» EXERCISE DIRECTIONS:
Pick out the lines in the listing below that contain the word "path" and copy them.
#####
-- ==== Sys2Proof/Machine/Rtcp.lean ====
section
/-! DEFINITION. The RTCP that the ports generate: sender reports, receiver reports, RFC 8888 feedback, PLI and FIR (R146,
Table 6 of Media ports and leg queues). -/

namespace Sys2Proof.Machine

/-- NTP seconds and fraction of an instant: RFC 3550 counts seconds from 1900. -/
def ntpOf (t : Treads) : Nat × Nat := ((secondsOf t + 2208988800) % 4294967296, treadsOf t * 4294967296 / treadsPerSecond)

/-- The middle 32 bits of an instant's NTP time. -/
def ntpMid (t : Treads) : Nat := (ntpOf t).1 % 65536 * 65536 + (ntpOf t).2 / 65536

/-- The header of an RTCP packet: count, type and length in words less one. -/
def rtcpHead (count pt words : Nat) : List Byte := beBytes 1 (128 + count) ++ beBytes 1 pt ++ beBytes 2 (words - 1)

/-- The CNAME that ETH_CNAME spells: up to its first zero byte. -/
def cname (s : State) : List Byte :=
  ((List.range 4).flatMap fun n => leBytes 4 (getF s (Reg.ETH_CNAME_TEXT n))).takeWhile (· != 0)

/-- An SDES packet with the CNAME, padded to a word. -/
def sdes (s : State) (ssrc : Nat) : List Byte :=
  let items := beBytes 1 1 ++ beBytes 1 (cname s).length ++ cname s
  let body := beBytes 4 ssrc ++ items ++ List.replicate (4 - items.length % 4) 0
  rtcpHead 1 202 (1 + body.length / 4) ++ body

/-- A sender report without report blocks. -/
def senderReport (s : State) (q : Nat) : List Byte :=
  let x := queueOf s q
  rtcpHead 0 200 7 ++ beBytes 4 (templateSsrc s q) ++ beBytes 4 (ntpOf x.lastSlot).1 ++ beBytes 4 (ntpOf x.lastSlot).2 ++
  beBytes 4 x.lastTs ++ beBytes 4 x.enqueued ++ beBytes 4 x.octets

/-- Packets that a source's sequences expect. -/
def expectedOf (x : RxStats) : Nat := x.top + 1 - x.base

/-- Fraction lost since the last report, in 1/256 (RFC 3550 A.3). -/
def fractionLost (x : RxStats) : Nat :=
  let e := expectedOf x - x.lastExp
  let r := x.received - x.lastRecv
  if e ≤ r then 0 else (e - r) * 256 / e

/-- The report block of a source (RFC 3550 §6.4.1); LSR and DLSR from the last SR kept. -/
def reportBlock (s : State) (key : Nat) (x : RxStats) (at_ : Treads) : List Byte :=
  let lost : Int := clampI (-8388608) 8388607 ((expectedOf x : Int) - x.received)
  let (lsr, dlsr) := match sgetC none s.ports.senderSr key with
    | some (mid, t) => (mid, (at_ - t) * 65536 / treadsPerSecond)
    | none => (0, 0)
  beBytes 4 x.ssrc ++ beBytes 1 (fractionLost x) ++ beBytes 3 (ofSigned 24 lost) ++ beBytes 4 x.top ++
  beBytes 4 (x.jitter / 16) ++ beBytes 4 lsr ++ beBytes 4 dlsr

/-- A receiver report with a source's block, or with none. -/
def receiverReport (ssrc : Nat) (block : List Byte) : List Byte :=
  rtcpHead (block.length / 24) 201 (2 + block.length / 4) ++ beBytes 4 ssrc ++ block

/-- One metric block of RFC 8888: R, ECN 0 and the arrival time offset in 1/1,024 s, 0x1FFE where it is larger. -/
def metricBlock (at_ : Treads) (stamp : Option Treads) : List Byte :=
  match stamp with
  | none => beBytes 2 0
  | some t => beBytes 2 (32768 + min 8190 ((at_ - t) * 1024 / treadsPerSecond))

/-- RFC 8888 feedback over the set of a stream's flight, reported at the flight's start; an empty set has no report block. -/
def ccfbPacket (ssrc : Nat) (x : FeedbackDue) : List Byte :=
  match x.recs with
  | [] =>
    let body := beBytes 4 ssrc ++ beBytes 4 (ntpMid x.start)
    rtcpHead 11 205 (1 + body.length / 4) ++ body
  | (q0, _) :: _ =>
    let ds := x.recs.map fun r => (seqDistance r.1 q0, r.2)
    let lo := ds.foldl (fun m d => min m d.1) 0
    let hi := ds.foldl (fun m d => max m d.1) 0
    let n := (hi - lo).toNat + 1
    let blocks := (List.range n).flatMap fun (i : Nat) =>
      metricBlock x.start ((ds.find? fun d => d.1 == lo + ((i : Nat) : Int)).map (·.2))
    let body := beBytes 4 ssrc ++ beBytes 4 x.ssrc ++ beBytes 2 (ofSigned 16 ((q0 : Int) + lo)) ++ beBytes 2 n ++
      blocks ++ List.replicate (blocks.length % 4) 0 ++ beBytes 4 (ntpMid x.start)
    rtcpHead 11 205 (1 + body.length / 4) ++ body

/-- A PLI (RFC 4585). -/
def pliPacket (ssrc media : Nat) : List Byte := rtcpHead 1 206 3 ++ beBytes 4 ssrc ++ beBytes 4 media

/-- A FIR with its sequence number (RFC 5104). -/
def firPacket (ssrc media seq : Nat) : List Byte :=
  rtcpHead 4 206 5 ++ beBytes 4 ssrc ++ beBytes 4 0 ++ beBytes 4 media ++ beBytes 1 seq ++ [0, 0, 0]

/-- A compound packet enters the control queue of its queue's port under that queue's header, its UDP destination port
plus one; SRTCP where the queue's context holds a key, with the next SRTCP index, which a packet beyond 2³¹ − 1 would pass
(R146, R172). -/
def sendRtcp (q : Nat) (compound : List Byte) (s : State) : State :=
  let hdr := hdrBytes s q
  let udp := ipAt hdr + ipLen hdr
  let h := hdr.take (udp + 8)
  let h := putAt h (udp + 2) (beBytes 2 (beNat ((h.drop (udp + 2)).take 2) + 1))
  let x := txOf s q
  let p := getF s (Reg.QUEUE_PORT q)
  let csum := getF s (Reg.QUEUE_CSUM q) == 1
  match x.key with
  | none => pushControl p ⟨fillFrame h compound csum, s.now, none, none, none⟩ s
  | some k =>
    if 2147483648 ≤ x.srtcp then incF s (Reg.CIP_CNT_COUNT 5)
    else
      let body := protectRtcp k x.srtcp compound
      pushControl p ⟨fillFrame h body csum, s.now, none, none, some q⟩ (setTx q { x with srtcp := x.srtcp + 1 } s)

/-- The queue whose header the RTCP of a received object uses: a leg's own queue, path A's before path B's, and with neither
path enabled QUEUE_A where its header is valid; the manual names none for a stream or an input, whose queue is open
(Config.rtcpQueue). Assumption 168 (DESIGN CHOICE). -/
def objectQueue (s : State) (key : Nat) : Option Nat :=
  let object := key % 65536
  if key / 65536 = 1 then
    if getF s (Reg.LEG_A_EN object) = 1 then some (getF s (Reg.LEG_QUEUE_A object))
    else if getF s (Reg.LEG_B_EN object) = 1 then some (getF s (Reg.LEG_QUEUE_B object))
    else if queueTemplateOk s (getF s (Reg.LEG_QUEUE_A object)) then some (getF s (Reg.LEG_QUEUE_A object))
    else none
  else some (Config.rtcpQueue key % 32768)

/-- Whether an object's RTCP leaves through port p. -/
def objectPort (s : State) (p key : Nat) : Bool := (objectQueue s key).any fun q => getF s (Reg.QUEUE_PORT q) == p

/-- The queues that generate sender reports on port p. -/
def srQueues (s : State) (p : Nat) : List Nat :=
  (s.regs.filterMap fun e =>
    if 0x80400000 ≤ e.1 ∧ e.1 < 0x80C00000 ∧ e.1 % 256 = 0 then some ((e.1 - 0x80400000) / 256) else none).filter fun q =>
      getF s (Reg.QUEUE_EN q) == 1 && getF s (Reg.QUEUE_RTCP q) == 1 && getF s (Reg.QUEUE_PORT q) == p

/-- Whether a report of a number falls due in audio flight n. -/
def reportDue (s : State) (n i : Nat) : Bool :=
  let v := getF s Reg.ETH_RTCP_CFG_INTERVAL
  v != 0 && (n + i) % v == 0

/-- The receiver report of an object at audio flight n. -/
def sendRr (n key : Nat) (s : State) : State :=
  match sgetC none s.ports.rxStats key, objectQueue s key with
  | some x, some q =>
    let ssrc := templateSsrc s q
    let c := receiverReport ssrc (reportBlock s key x (n * flightLen s)) ++ sdes s ssrc
    let x := { x with lastExp := expectedOf x, lastRecv := x.received }
    sendRtcp q c { s with ports := { s.ports with rxStats := ssetC none s.ports.rxStats key (some x) } }
  | _, _ => s

/-- The SSRC of a stream's source. -/
def streamSsrc (s : State) (n : Nat) : Nat := match sgetC none s.ports.rxStats (objKey 2 n) with | some x => x.ssrc | none => 0

/-- One stream's feedback. -/
def sendFeedback (x : FeedbackDue) (s : State) : State :=
  match objectQueue s (objKey 2 x.stream) with
  | some q =>
    let ssrc := templateSsrc s q
    sendRtcp q (receiverReport ssrc [] ++ sdes s ssrc ++ ccfbPacket ssrc x) s
  | none => s

/-- One key-frame request of a stream (R146, R247). -/
def sendKeyRequest (n : Nat) (fir : Bool) (s : State) : State :=
  match objectQueue s (objKey 2 n) with
  | some q =>
    let ssrc := templateSsrc s q
    let head := receiverReport ssrc [] ++ sdes s ssrc
    if fir then
      let k := sgetC 0 s.ports.firSeq n
      sendRtcp q (head ++ firPacket ssrc (streamSsrc s n) k)
        { s with ports := { s.ports with firSeq := ssetC 0 s.ports.firSeq n ((k + 1) % 256) } }
    else sendRtcp q (head ++ pliPacket ssrc (streamSsrc s n)) s
  | none => s

/-- What port p generates in audio flight n (Table 6). -/
def generateRtcp (p n : Nat) (s : State) : State :=
  let at_ := n * flightLen s
  let s := ((srQueues s p).filter fun q => reportDue s n q).foldl
    (fun s q => sendRtcp q (senderReport s q ++ sdes s (templateSsrc s q)) s) s
  let s := ((s.ports.rxStats.map (·.1)).filter fun k => objectPort s p k && reportDue s n (k % 65536)).foldl
    (fun s k => sendRr n k s) s
  let mine := fun (x : FeedbackDue) => objectPort s p (objKey 2 x.stream) && decide (x.start ≤ at_)
  let due := s.ports.feedback.filter mine
  let s := { s with ports := { s.ports with feedback := s.ports.feedback.filter fun x => !due.contains x } }
  let s := due.foldl (fun s x => sendFeedback x s) s
  let reqs := s.ports.rtcpDue.filter fun r => objectPort s p (objKey 2 r.1) && decide (r.2.2 < at_)
  let s := { s with ports := { s.ports with rtcpDue := s.ports.rtcpDue.filter fun r => !reqs.contains r } }
  reqs.foldl (fun s r => sendKeyRequest r.1 r.2.1 s) s

/-- RTCP_GENERATION_TASK (R146): the running release of port p's task. -/
def rtcpTask (p : Nat) (s : State) : State :=
  match runningOf s (22304 + p) with
  | some r => setExit (22304 + p) 0 (generateRtcp p r.flight s)
  | none => s

end Sys2Proof.Machine
end

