-- ==== Sys2Proof/Machine/ExecSystem.lean ====
section
/-! DEFINITION. The meanings of the commands of registers, epochs, time and the modem. -/

namespace Sys2Proof.Machine

/-- REGISTER_WRITE: a write of a word with no row of its own is checked and stored or dropped (R12, R15, R104, R456); a word that has a row acts as its row. -/
def execRegisterWrite (t : Nat) (door : Fin 4) (win : Window) (offset : BitVec 30) (size : AccessSize) (value : BitVec 64) (s : State) : Out :=
  acts t (barAccess door win offset.toNat size value) s

/-- MALFORMED_ACCESS: an access of unsupported size or alignment; `read` is where it reads, none for a write (R12, R129). -/
def execMalformedAccess (t : Nat) (door : Fin 4) (read : Option (Window × BitVec 30)) (s : State) : Out :=
  acts t (match read with
    | some r => malformedRead door (codedAddr r.1 r.2.toNat)
    | none => malformedAccess door) s

/-- SNAPSHOT_READ: a read of BAR0, with the snapshot of a wide quantity at its lowest word (R13). -/
def execSnapshotRead (t : Nat) (door : Fin 4) (offset : BitVec 26) (size : AccessSize) (s : State) : Out :=
  acts t (snapshotRead door offset.toNat size) s

/-- RWE_WRITE: a write of an RWE word arrives as a request of the door (R17, R501). -/
def execRweWrite (t : Nat) (door : Fin 4) (win : Window) (offset : BitVec 30) (size : AccessSize) (value : BitVec 64) (s : State) : Out :=
  acts t (barAccess door win offset.toNat size value) s

/-- VIEW_READ: the view moves to the newest epoch (R123). -/
def execViewRead (t : Nat) (door : Fin 4) (s : State) : Out := acts t (viewRead door) s

/-- COMMIT_CUT: what has been staged and received is closed into the next epoch (R17, R417). -/
def execCommitCut (t : Nat) (s : State) : Out := acts t commitCut s

/-- AUDIO_FLIGHT_START: an audio flight starts: commit and releases (R53). -/
def execAudioFlightStart (t : Nat) (unwrapFault : Option (Fin 8)) (s : State) : Out := acts t (flightWithFault unwrapFault) s

/-- ARRIVAL_SET_CLOSE: an arrival set closes (R144). -/
def execArrivalSetClose (t : Nat) (owner : SetOwner) (flight : Nat) (s : State) : Out := acts t (arrivalSetClose owner flight) s

/-- SECOND_BOUNDARY: replicas reload and a paired device probes (R57, R412). -/
def execSecondBoundary (t : Nat) (disagree : List Block) (s : State) : Out := acts t (secondBoundary disagree) s

/-- OFFSET_SAMPLE: a write of the highest word of TIM_SERVO_OFS (R43, R44); `us` is the time of step 8 where the sample completes it. -/
def execOffsetSample (t : Nat) (door : Fin 4) (ofsHi : Word) (us : Nat) (s : State) : Out :=
  acts t (offsetCommand door ofsHi us) s

/-- HOLDOVER: HOLD_TIMEOUT treads have passed without a sample (R44). -/
def execHoldover (t : Nat) (s : State) : Out := acts t holdover s

/-- TIME_RESTART: TIM_CTRL.RESTART (R47). -/
def execTimeRestart (t : Nat) (door : Fin 4) (s : State) : Out := acts t (timeRestart door) s

/-- FLIGHTS_HALT: the boundary after a time restart (R47). -/
def execFlightsHalt (t : Nat) (s : State) : Out := acts t flightsHalt s

/-- FLIGHTS_RESUME: flights resume after the new step (R47). -/
def execFlightsResume (t : Nat) (s : State) : Out := acts t flightsResume s

/-- CAPTURE_EDGE: an accepted edge of a capture input (R58). -/
def execCaptureEdge (t : Nat) (ch : Fin 9) (stamp : Nat) (falling : Bool) (s : State) : Out :=
  acts t (captureEdge ch stamp falling) s

/-- CAPTURE_POP: TIM_CAP_POP (R59). -/
def execCapturePop (t : Nat) (door : Fin 4) (ch : Fin 9) (s : State) : Out :=
  acts t (busWrite door (Reg.TIM_CAP_POP_POP ch).addr 1 (capturePop ch)) s

/-- TX_STAMP_APPEND: the stamp of a message that has left (R64). -/
def execTxStampAppend (t : Nat) (s : State) : Out := acts t txStampNext s

/-- TX_STAMP_POP: TIM_TXQ_POP (R65). -/
def execTxStampPop (t : Nat) (door : Fin 4) (s : State) : Out := acts t (busWrite door Reg.TIM_TXQ_POP_POP.addr 1 txStampPop) s

/-- TRIGGER_CONFIG_APPLY: a committed configuration of TRIG_OUT[n] takes effect (R61). -/
def execTriggerConfigApply (t : Nat) (n : Fin 8) (s : State) : Out := acts t (trigSettle n) s

/-- TRIGGER_EDGE: an edge instant of TRIG_OUT[n] (R60). -/
def execTriggerEdge (t : Nat) (n : Fin 8) (s : State) : Out := acts t (triggerEdge n) s

/-- TRIGGER_PULSE_END: TRIG_OUT[n] returns inactive (R60). -/
def execTriggerPulseEnd (t : Nat) (n : Fin 8) (s : State) : Out := acts t (triggerPulseEnd n) s

/-- LTC_DECODER_TASK: decoder n scans its leg (R68 to R71). -/
def execLtcDecoderTask (t : Nat) (n : Fin 64) (s : State) : Out := acts t (asRelease (20480 + n.val) (ltcDecoderTask n)) s

/-- LTC_GENERATOR_TASK: generator n writes its leg (R73). -/
def execLtcGeneratorTask (t : Nat) (n : Fin 64) (s : State) : Out := acts t (asRelease (20544 + n.val) (ltcGeneratorTask n)) s

/-- TONE_DETECTOR_TASK: detector n tests its blocks (R76). -/
def execToneDetectorTask (t : Nat) (n : Fin 1024) (s : State) : Out := acts t (asRelease (20608 + n.val) (toneDetectorTask n)) s

/-- DECODER_POP: TCM_DEC_POP (R72). -/
def execDecoderPop (t : Nat) (door : Fin 4) (n : Fin 64) (s : State) : Out :=
  acts t (busWrite door (Reg.TCM_DEC_POP_POP n).addr 1 (decoderPop n)) s

/-- TONE_POP: TCM_TONE_POP (R77). -/
def execTonePop (t : Nat) (door : Fin 4) (s : State) : Out :=
  acts t (busWrite door (Reg.TCM_TONE_POP_POP door).addr 1 (tonePop door)) s

end Sys2Proof.Machine
end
#####
» RESULT OF THE TASK:
/-- The queue whose header the RTCP of a received object uses: a leg's own queue, path A's before path B's, and with neither
path enabled QUEUE_A where its header is valid; the manual names none for a stream or an input, whose queue is open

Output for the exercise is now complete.